PET scanners are a relatively new clinical technology, using the
decay properties of injected, high-energy nuclear medicine isotopes
to generate graphic projections of metabolic activity in a region
of interest. Because the imaging technique is based on the
detection of metabolic activity, it is very sensitive to living
tissue but completely insensitive to rigid structures. PET scanning
is becoming the method of choice in detection and classification of
cancerous tumors because of their uncharacteristic high metabolic
state. Diagnostic PET images provide excellent information about
cancerous tumor size and response to treatment but lack the
necessary patient landmarks to accurately locate the tumor for
precise surgical or radiation oncology treatments.
Major medical imaging vendors are now introducing hybrid devices
that combine the CT scanner functions and the PET scanner functions
into a common gantry. Parallel-processing image analysis and
volume-rendering computer systems have produced merged images that
superimpose PET metabolism on CT structures. These images provide
much more diagnostic information than either of the images viewed
independently.
Capability and Reality
As healthcare facilities begin to respond to the clinical pressure
to provide combined PET/CT capabilities, the first question will
always be, "How much is this thing?" The second question should be,
"What do we need to do to get our money's worth out of this
thing?"
The traditional single-slice-per-rotation CT scanner costs $400,000
to $800,000 and produces one image per one-second rotation of the
X-ray tube in the gantry. A traditional CT study would be scheduled
every 30 minutes and have a radiology staff member transport the
patients to and from an outpatient waiting room or their hospital
rooms. The waiting period is often 40 to 60 minutes. A typical day
would produce 16 patient studies of 60 to 80 images each. The
traditional CT scanner is rapidly being replaced by the multislice
CT scanner. The multislice scanner will fit in the same procedure
room with little modification except for the addition of a
dedicated chiller unit for the X-ray tube.

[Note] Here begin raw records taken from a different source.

@[simp] theorem setPobj_mram_sramRows (p i u v : Nat) : (setPobj p i u v s).mram.sramRows = s.mram.sramRows := by
  simp only [setPobj]; split <;> rfl
@[simp] theorem setPobj_mram_minutes (p i u v : Nat) : (setPobj p i u v s).mram.minutes = s.mram.minutes := by
  simp only [setPobj]; split <;> rfl
@[simp] theorem setPobj_mram_hours (p i u v : Nat) : (setPobj p i u v s).mram.hours = s.mram.hours := by
  simp only [setPobj]; split <;> rfl
@[simp] theorem setPobj_mram_train (p i u v : Nat) : (setPobj p i u v s).mram.train = s.mram.train := by
  simp only [setPobj]; split <;> rfl
@[simp] theorem setPobj_mram_failedTiles (p i u v : Nat) : (setPobj p i u v s).mram.failedTiles = s.mram.failedTiles := by
  simp only [setPobj]; split <;> rfl
@[simp] theorem setPobj_mram_deadStacks (p i u v : Nat) : (setPobj p i u v s).mram.deadStacks = s.mram.deadStacks := by
  simp only [setPobj]; split <;> rfl
@[simp] theorem setPobj_mram_remaps (p i u v : Nat) : (setPobj p i u v s).mram.remaps = s.mram.remaps := by
  simp only [setPobj]; split <;> rfl
@[simp] theorem setPobj_mram_fmKey (p i u v : Nat) : (setPobj p i u v s).mram.fmKey = s.mram.fmKey := by
  simp only [setPobj]; split <;> rfl
@[simp] theorem setPobj_mram_fmCtr (p i u v : Nat) : (setPobj p i u v s).mram.fmCtr = s.mram.fmCtr := by
  simp only [setPobj]; split <;> rfl
@[simp] theorem setPobj_mram_rollback (p i u v : Nat) : (setPobj p i u v s).mram.rollback = s.mram.rollback := by
  simp only [setPobj]; split <;> rfl
@[simp] theorem setPobj_mram_lastShutdown (p i u v : Nat) : (setPobj p i u v s).mram.lastShutdown = s.mram.lastShutdown := by
  simp only [setPobj]; split <;> rfl
theorem setPobj_mram (p i u v : Nat) (h : objIs .rws i u = false) : (setPobj p i u v s).mram = s.mram := by
  simp only [setPobj, h]; rfl
theorem setPobj_mram_rws (p i u v : Nat) (h : objIs .rws i u = true) : (setPobj p i u v s).mram = commitRws p i u v s.mram := by
  simp only [setPobj, h]; rfl
@[simp] theorem setPobj_ptime (p i u v : Nat) : (setPobj p i u v s).ptime = s.ptime := rfl
@[simp] theorem setPobj_ready (p i u v : Nat) : (setPobj p i u v s).ready = s.ready := rfl
@[simp] theorem setPobj_dram (p i u v : Nat) : (setPobj p i u v s).dram = s.dram := rfl
@[simp] theorem setPobj_coh (p i u v : Nat) : (setPobj p i u v s).coh = s.coh := rfl
@[simp] theorem setPobj_hosts (p i u v : Nat) : (setPobj p i u v s).hosts = s.hosts := rfl
@[simp] theorem setPobj_cxl (p i u v : Nat) : (setPobj p i u v s).cxl = s.cxl := rfl
@[simp] theorem setPobj_work (p i u v : Nat) : (setPobj p i u v s).work = s.work := rfl
@[simp] theorem setPobj_tiles (p i u v : Nat) : (setPobj p i u v s).tiles = s.tiles := rfl
@[simp] theorem setPobj_sync (p i u v : Nat) : (setPobj p i u v s).sync = s.sync := rfl
@[simp] theorem setPobj_fabric (p i u v : Nat) : (setPobj p i u v s).fabric = s.fabric := rfl
@[simp] theorem setPobj_sched (p i u v : Nat) : (setPobj p i u v s).sched = s.sched := rfl
@[simp] theorem setPobj_lanes (p i u v : Nat) : (setPobj p i u v s).lanes = s.lanes := rfl
@[simp] theorem setPobj_eyeCmd (p i u v : Nat) : (setPobj p i u v s).eyeCmd = s.eyeCmd := rfl
@[simp] theorem setPobj_links (p i u v : Nat) : (setPobj p i u v s).links = s.links := rfl
@[simp] theorem setPobj_sec (p i u v : Nat) : (setPobj p i u v s).sec = s.sec := rfl
@[simp] theorem setPobj_buddy (p i u v : Nat) : (setPobj p i u v s).buddy = s.buddy := rfl
@[simp] theorem setPobj_mgmt (p i u v : Nat) : (setPobj p i u v s).mgmt = s.mgmt := rfl
@[simp] theorem setPobj_lovage (p i u v : Nat) : (setPobj p i u v s).lovage = s.lovage := rfl
@[simp] theorem setPobj_power (p i u v : Nat) : (setPobj p i u v s).power = s.power := rfl
@[simp] theorem setPobj_rings (p i u v : Nat) : (setPobj p i u v s).rings = s.rings := rfl
@[simp] theorem setPobj_fresh (p i u v : Nat) : (setPobj p i u v s).fresh = s.fresh := rfl
@[simp] theorem setPobj_outbox (p i u v : Nat) : (setPobj p i u v s).outbox = s.outbox := rfl
@[simp] theorem setPobj_pending (p i u v : Nat) : (setPobj p i u v s).pending = s.pending := rfl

The multislice CT scanner is the new standard in healthcare and
will produce 4 to 16 imaging slices per rotation and operate at two
rotations per second, or 8 to 36 images per second, at a cost of
$1.2 million to $1.6 million. When a multislice scanner simply
replaces a single-slice scanner (see Scenario A), however,
facilities seldom see the expected increase in use. A multislice CT
study would require only 6 minutes per procedure, but patients are
still scheduled every 18 to 20 minutes because a radiology staff
member still transports the patients to and from an outpatient
waiting room or their hospital rooms. The waiting period is often
20 to 40 minutes. A typical day would produce 24 patient studies of
600 to 800 images each-only a 33 percent increase in total
procedures performed but a 330 percent increase in the number of
images to be interpreted.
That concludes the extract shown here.